Cybercrime Magazine projects metrics and spending in cybersecurity each year, and their 2026 market report just came out last week. Here are some of their statistics:

• "Cybersecurity Ventures predicts that global spending on cybersecurity products and services will exceed $520 billion annually (USD) by 2026, up from $260 billion in 2021.
• AI is expanding a $2 trillion total addressable market (TAM) for cybersecurity providers, according to a 2024/2025 study by McKinsey.
• Today, nearly 15 percent of (corporate) cybersecurity spending comes from outside the chief information security office (CISO), and non-CISO cyber spending is expected to grow at a 24 percent CAGR over the next three years, according to McKinsey.
• The U.S. and Western Europe will account for more than 70 percent of global information security spending in 2025, according to IDC.
• Microsoft in fiscal 2025 generated around $37 billion in cybersecurity revenue, representing about 14 percent of its total revenue, according to Investing.com, and its security business can reach $50 billion by 2030 if it grows at a mid-teens CAGR.
• The U.S. spends more than $25 billion on cybersecurity every year to defend federal systems against increasing threats from hackers, ransomware groups and state-sponsored actors, according to Palo Alto Networks.
• Cybersecurity Ventures predicts that cybercrime will cost the world $10.5 trillion USD in 2025, up from $6 trillion in 2021, and $3 trillion in 2015."
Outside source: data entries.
-- ==== Sys2Proof/Machine/Reduce.lean ====
section
/-! DEFINITION. Reduction arithmetic, element by element (R209 to R247), the MX block encoder and decoder (R197, R198, R335), and
the epilogue's steps (R286 to R293). -/

namespace Sys2Proof.Machine

/-! ### Operators and accumulators (R209 to R212) -/

abbrev ROp.SUM : Nat := 0
abbrev ROp.MAX : Nat := 1
abbrev ROp.MIN : Nat := 2
abbrev ROp.ARGMAX : Nat := 3
abbrev ROp.ARGMIN : Nat := 4
abbrev ROp.AND : Nat := 5
abbrev ROp.OR : Nat := 6
abbrev ROp.XOR : Nat := 7

/-- ARGMAX or ARGMIN. -/
def isArg (op : Nat) : Bool := op == ROp.ARGMAX || op == ROp.ARGMIN
/-- AND, OR or XOR. -/
def isBit (op : Nat) : Bool := op == ROp.AND || op == ROp.OR || op == ROp.XOR

abbrev AccF.INT32 : Nat := 4
def isExact (acc : Nat) : Bool := acc == 5 || acc == 6

/-- The element format a non-exact accumulator holds. -/
def accFmt (acc : Nat) : Nat :=
  match acc with
  | 0 => 0x1 | 1 => 0x2 | 2 => 0x3 | 3 => 0x0 | _ => 0x9

/-- Bytes of an accumulator element (R210). -/
def accBytes (acc : Nat) : Nat :=
  match acc with
  | 0 => 4 | 1 => 2 | 2 => 2 | 3 => 8 | 4 => 4 | 5 => 40 | _ => 20

/-- Permitted pairs of operator and accumulator (R211). -/
def pairOk (op acc : Nat) : Bool :=
  if op = ROp.SUM then acc ≤ 6
  else if op = ROp.MAX || op = ROp.MIN then acc ≤ 4
  else if isArg op then acc == 0 || acc == 4
  else if isBit op then acc == 4
  else false

/-- Arrival formats an accumulator accepts, the MX bit being 0 (R212). -/
def accAccepts (acc c : Nat) : Bool :=
  match acc with
  | 3 => c ≤ 0xD
  | 0 => (1 ≤ c && c ≤ 8) || (0xA ≤ c && c ≤ 0xD)
  | 1 => c == 2 || (4 ≤ c && c ≤ 8) || (0xB ≤ c && c ≤ 0xD)
  | 2 => c == 3 || (4 ≤ c && c ≤ 8) || (0xB ≤ c && c ≤ 0xD)
  | 4 => 9 ≤ c && c ≤ 0xD
  | 5 => (2 ≤ c && c ≤ 8) || (0xA ≤ c && c ≤ 0xD)
  | 6 => (4 ≤ c && c ≤ 8) || (0xB ≤ c && c ≤ 0xD)
  | _ => false

/-- Formats a group of this operator and accumulator accepts, ARGMAX and ARGMIN only up to 32 bits (R212). -/
def opAccepts (op acc c : Nat) : Bool := accAccepts acc c && !(isArg op && 32 < fmtWidth c)

/-- The identity of an operator in an accumulator (R218). -/
def identityOf (op acc : Nat) : Nat :=
  if isExact acc then 0
  else if op = ROp.MAX || op = ROp.ARGMAX then
    match fpFmt (accFmt acc) with
    | some f => f.signBit true + f.infCode
    | none => 0x80000000
  else if op = ROp.MIN || op = ROp.ARGMIN then
    match fpFmt (accFmt acc) with
    | some f => f.infCode
    | none => 0x7FFFFFFF
  else if op = ROp.AND then 0xFFFFFFFF
  else 0

/-! ### One element (R219 to R231) -/

/-- The flags any arrival element raises: NANIN for a NaN (R231), NV for a signalling one (R201). -/
def arrivalFlags (x : Num) : RaFlags :=
  match x with
  | .nan s => { nanin := true, nv := s }
  | _ => {}

/-- An arrival integer extended to 32 bits by value (the rule above R223). -/
def toInt32 (c x : Nat) : Nat :=
  match intFmt c with
  | some (w, sg) => ((decodeInt w sg x) % 2 ^ 32).toNat
  | none => 0

/-- A value the accumulator format holds exactly, as its code. -/
def exactCode (fmt : Nat) (v : Num) : Nat := (roundFp fmt v).bits

/-- Combine one arrival element, code `x` of format `c`, into the accumulator element `a` of a non-exact group other than ARGMAX
and ARGMIN (R219 to R224, R227, R229 to R231). An INT32 SUM element that already holds the overflow code and meets that code again has not
reached it once more: IOVF is not set (R222, R252; DESIGN CHOICE, assumption 134). -/
def combineElt (op acc a c x : Nat) : Nat × RaFlags :=
  let xv := decodeElt c x
  let fl := arrivalFlags xv
  if acc = AccF.INT32 then
    let xi := toInt32 c x
    let ai := decodeInt 32 true a
    let xs := decodeInt 32 true xi
    if op = ROp.SUM then
      if a = 0x80000000 then (a, fl)
      else if xi = 0x80000000 then (0x80000000, { fl with iovf := true })
      else
        let r := ai + xs
        if -(2 ^ 31) < r && r < 2 ^ 31 then ((r % 2 ^ 32).toNat, fl) else (0x80000000, { fl with iovf := true })
    else if op = ROp.MAX then (if ai < xs then xi else a, fl)
    else if op = ROp.MIN then (if xs < ai then xi else a, fl)
    else if op = ROp.AND then (Nat.land a xi, fl)
    else if op = ROp.OR then (Nat.lor a xi, fl)
    else (Nat.xor a xi, fl)
  else
    let f := accFmt acc
    let av := decodeElt f a
    if op = ROp.SUM then
      let s := av.add xv
      let r := roundFp f s
      (r.bits, fl.or { of := r.of, nv := s.isNan && !av.isNan && !xv.isNan })
    else if av.isNan || xv.isNan then (exactCode f (.nan false), fl)
    else if op = ROp.MAX then (if av.below xv then exactCode f xv else a, fl)
    else (if xv.below av then exactCode f xv else a, fl)

/-- The rank of a value for ARGMAX and ARGMIN against another: below, with every NaN above +infinity for ARGMAX and below
−infinity for ARGMIN (R225). -/
def rankBelow (op : Nat) (a b : Num) : Bool :=
  if op = ROp.ARGMAX then (b.isNan && !a.isNan) || a.below b
  else (a.isNan && !b.isNan) || a.below b

/-- Combine a value and index pair (R226). -/
def combineArg (op acc a ai c x xi : Nat) : Nat × Nat × RaFlags :=
  let f := accFmt acc
  let xb := if acc = AccF.INT32 then toInt32 c x else exactCode f (decodeElt c x)
  let av := decodeElt f a
  let xv := decodeElt f xb
  let fl := arrivalFlags (decodeElt c x)
  let better := if op = ROp.ARGMAX then rankBelow op av xv else rankBelow op xv av
  let worse := if op = ROp.ARGMAX then rankBelow op xv av else rankBelow op av xv
  if better || (!worse && xi < ai) then (xb, xi, fl) else (a, ai, fl)

/-! ### Exact accumulators (R239 to R247) -/

/-- Bits of the value field, and the exponent of its bit 0. -/
def exactBits (acc : Nat) : Nat := if acc = 5 then 318 else 158
def exactLow (acc : Nat) : Int := if acc = 5 then -133 else -16

def exactState (acc a : Nat) : Nat := a / 2 ^ exactBits acc % 4
def exactValue (acc a : Nat) : Int := decodeInt (exactBits acc) true a
def exactPack (acc st : Nat) (v : Int) : Nat := st * 2 ^ exactBits acc + (v % 2 ^ exactBits acc).toNat

/-- Combine an arrival element into an exact element (R242 to R244). -/
def combineExact (acc a c x : Nat) : Nat × RaFlags :=
  let xv := decodeElt c x
  let fl := arrivalFlags xv
  let st := exactState acc a
  let v := exactValue acc a
  match xv with
  | .fin n m e =>
    let r := v + scaleTo n m e (exactLow acc)
    if -(2 ^ (exactBits acc - 1)) ≤ r && r < 2 ^ (exactBits acc - 1) then (exactPack acc st r, fl)
    else (exactPack acc 3 v, { fl with xovf := true })
  | .inf n =>
    let mine := if n then 2 else 1
    if st = 0 || st = mine then (exactPack acc mine v, fl)
    else (exactPack acc 3 v, { fl with nv := fl.nv || st != 3 })
  | .nan _ => (exactPack acc 3 v, fl)

/-- The value of a closing exact element (R246, R247). -/
def exactNum (acc a : Nat) : Num :=
  match exactState acc a with
  | 0 =>
    let v := exactValue acc a
    .fin (decide (v < 0)) v.natAbs (exactLow acc)
  | 1 => .inf false
  | 2 => .inf true
  | _ => .nan false

/-- The value an accumulator element hands to the epilogue: the INT32 overflow code only in a SUM group (R206). -/
def accSrc (op acc a : Nat) : Src :=
  if isExact acc then .num (exactNum acc a)
  else if acc = AccF.INT32 && op = ROp.SUM && a = 0x80000000 then .ovf
  else .num (decodeElt (accFmt acc) a)

/-! ### MX blocks (R197, R198, R335, R336) -/

/-- EMAX by element format code. -/
def mxEmax (c : Nat) : Int :=
  match c with
  | 0x4 => 8 | 0x5 => 15 | 0x6 => 4 | 0x7 => 2 | 0x8 => 2 | _ => 0

/-- A value rounded to an MX element format with no upper bound: its multiple of the last place, that place's exponent. -/
def mxRound (c : Nat) (n : Num) : Bool × Nat × Int :=
  match n with
  | .fin sg m e =>
    if m = 0 then (sg, 0, 0)
    else match fpFmt c with
      | some f =>
        let q := ulpExp f.mb f.emin m e
        (sg, roundAt .rne m e q, q)
      | none => (sg, roundAt .rne m e (-6), -6)
  | _ => (false, 0, 0)

/-- A rounded element lies outside the format's range (the table of R335; MXINT8 from −2 to 127 ÷ 64). -/
def mxOutside (c : Nat) (p : Bool × Nat × Int) : Bool :=
  match fpFmt c with
  | some f => magAbove p.2.1 p.2.2 f.maxFin.1 f.maxFin.2
  | none => if p.1 then 128 < p.2.1 else 127 < p.2.1

/-- The code of a rounded element, replaced by the nearest end of the range where it lies outside. -/
def mxCode (c : Nat) (p : Bool × Nat × Int) : Nat :=
  match fpFmt c with
  | some f => f.signBit (p.1) + (if mxOutside c p then f.maxCode else if p.2.1 = 0 then 0 else f.encMag p.2.1 p.2.2)
  | none =>
    let k := if p.1 then min p.2.1 128 else min p.2.1 127
    if p.1 then (256 - k) % 256 else k

/-- v × 2^k. -/
def Num.shift (v : Num) (k : Int) : Num :=
  match v with
  | .fin n m e => .fin n m (e + k)
  | v => v

/-- mx_encode of R335: the scale, the 32 codes and the flags. -/
def mxEncode (c : Nat) (v : List Num) : Nat × List Nat × FpFlags :=
  if v.any Num.isNan then (0xFF, v.map (fun _ => 0), { nanblk := true })
  else if v.any Num.isInf && c != 0x5 then (0xFF, v.map (fun _ => 0), { infblk := true })
  else
    let top := v.foldl (fun (t : Option Int) n => match n with
      | .fin _ m e => if m = 0 then t else
          let l := (Nat.log2 m : Int) + e
          some (match t with | none => l | some u => max u l)
      | _ => t) none
    let x0 : Nat := match top with
      | none => 0
      | some l => (min (max (l - mxEmax c + 127) 0) 0xFE).toNat
    let enc := fun (x : Nat) => v.map (fun n => mxRound c (n.shift (127 - (x : Int))))
    let out := fun (ps : List (Bool × Nat × Int)) => ps.any (mxOutside c)
    let raise := out (enc x0) && x0 < 0xFE
    let x := if raise then x0 + 1 else x0
    let ps := enc x
    let codes := (v.zip ps).map fun (n, p) => match n with
      | .inf sg => (match fpFmt c with
        | some f => f.signBit sg + f.infCode
        | none => 0)
      | _ => mxCode c p
    (x, codes, { sclamp := out ps, scaleup := b2n raise })

/-- The value of an MX element under its scale byte (R197, R198). -/
def mxDecode (c scale p : Nat) : Num :=
  if scale % 256 = 255 then .nan false
  else
    let v := match fpFmt c with
      | some f => decodeFp f p
      | none => (Num.ofInt (decodeInt 8 true p)).shift (-6)
    v.shift ((scale % 256 : Nat) - (127 : Int))

/-! ### Activations (R289, R290) -/

/-- Fractional bits of the fixed-point evaluation. -/
def actP : Nat := 640

/-- e^(−t / 2^actP) as a fixed-point number, for t below 2^(actP + 8): argument reduction by 2^9, the alternating series, nine
squarings. Its error is below 2^20 last places. -/
def expNeg (t : Nat) : Nat :=
  let one := 2 ^ actP
  let u := t / 512
  let (sum, _, _) := (List.range 100).foldl (fun (p : Int × Nat × Bool) i =>
    let (acc, term, pos) := p
    let term := term * u / one / (i + 1)
    ((if pos then acc + term else acc - term), term, !pos)) ((one : Int), one, false)
  (List.range 9).foldl (fun x _ => x * x / one) sum.toNat

/-- Round the positive magnitude between `lo` and `hi`, multiples of 2^q, to FP32 with a sign, if both ends round alike. -/
def settle32 (neg : Bool) (lo hi : Nat) (q : Int) : Option Nat :=
  let a := (roundFp 0x1 (.fin neg lo q)).bits
  let b := (roundFp 0x1 (.fin neg hi q)).bits
  if a = b then some a else none

/-- v × σ(y), where |y| = num / den (R290): exact real arithmetic rounded once, found by enclosing it; a value the enclosure
does not settle is the free value. -/
def timesSigmoid (gelu : Bool) (code : Nat) (neg : Bool) (m : Nat) (e : Int) (num den : Nat) : Nat :=
  if m = 0 then (if neg then 0x80000000 else 0)
  else if 256 * den ≤ num then (if neg then 0x80000000 else code)
  else
    let one := 2 ^ actP
    let ex := expNeg (num * one / den)
    let slack := 2 ^ 20
    let lo := ex - slack
    let hi := ex + slack
    -- positive: 1 / (1 + E); negative: E / (1 + E)
    let sLo := if neg then lo * one / (one + lo) else one * one / (one + hi)
    let sHi := if neg then hi * one / (one + hi) + 1 else one * one / (one + lo) + 1
    match settle32 neg (m * sLo) (m * sHi) (e - actP) with
    | some r => r
    | none => (Config.actOpen gelu (BitVec.ofNat 32 code)).toNat

/-- The activation of R289 and R290 on an FP32 code. ACT 0 identity, 1 ReLU, 2 clamp, 3 GELU, 4 SiLU. -/
def activate (act clampLo clampHi v : Nat) : Nat :=
  let x := decodeElt 0x1 v
  match act with
  | 1 => (match x with
    | .nan _ => 0x7FC00000
    | _ => if Num.zero.below x then v else 0)
  | 2 => (match x with
    | .nan _ => 0x7FC00000
    | _ =>
      let lo := decodeElt 0x1 clampLo
      let hi := decodeElt 0x1 clampHi
      let a := if x.below lo then clampLo else v
      let av := decodeElt 0x1 a
      if hi.below av then clampHi else a)
  | 3 => (match x with
    | .nan _ => 0x7FC00000
    | .inf n => if n then 0x80000000 else 0x7F800000
    | .fin n m e =>
      -- 2z = 2c(|v| + a|v|³), c = 79788456 / 10^8, a = 44715 / 10^6
      let den0 := 10 ^ 14
      let lin := 2 * 79788456 * 10 ^ 6
      let cub := 2 * 79788456 * 44715
      if 0 ≤ e then
        let a := m * 2 ^ e.toNat
        timesSigmoid true v n m e (lin * a + cub * a ^ 3) den0
      else
        let d := 2 ^ (-e).toNat
        timesSigmoid true v n m e (lin * m * d ^ 2 + cub * m ^ 3) (den0 * d ^ 3))
  | 4 => (match x with
    | .nan _ => 0x7FC00000
    | .inf n => if n then 0x80000000 else 0x7F800000
    | .fin n m e =>
      if 0 ≤ e then timesSigmoid false v n m e (m * 2 ^ e.toNat) 1
      else timesSigmoid false v n m e m (2 ^ (-e).toNat))
  | _ => v

/-! ### The stochastic draw (R293) -/

/-- sr_draw of R293. -/
def srDraw (seed e : Nat) : Nat :=
  let w := 2 ^ 32
  let x := Nat.xor seed (e * 0x9E3779B9 % w)
  let x := Nat.xor x (x / 65536)
  let x := x * 0x85EBCA6B % w
  let x := Nat.xor x (x / 2 ^ 13)
  let x := x * 0xC2B2AE35 % w
  let x := Nat.xor x (x / 65536)
  x % 65536

end Sys2Proof.Machine
end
And this video from CISO Tradecraft shows how to create a cybersecurity budget using an Excel template.

FINAL THOUGHTS

Back in June of this year, the EY Center for Government Modernization found a surge in state and local governments’ AI use and an interest in private-sector collaboration as modernization efforts increase in coming years. Here's an excerpt from EY's press release about the report:

"However, this enthusiasm is tempered by concerns regarding the lack of clear regulations or government standards for AI development (78 percent) and cyberattacks becoming more sophisticated due to AI (82 percent).

“'AI offers a powerful opportunity to achieve greater efficiency in a resource-constrained environment,' said Estes. 'But our survey reveals an acute awareness of the amplified cybersecurity and regulatory risks this technology brings. The real opportunity lies in agencies proactively embedding governance and security measures from the outset of their AI journey to fuel, rather than hinder, efficiency gains.'”

Meanwhile, last week, Government Technology reported that Congress moved to reauthorize the State and Local Cybersecurity Grant Program but did not specify the amount of funding.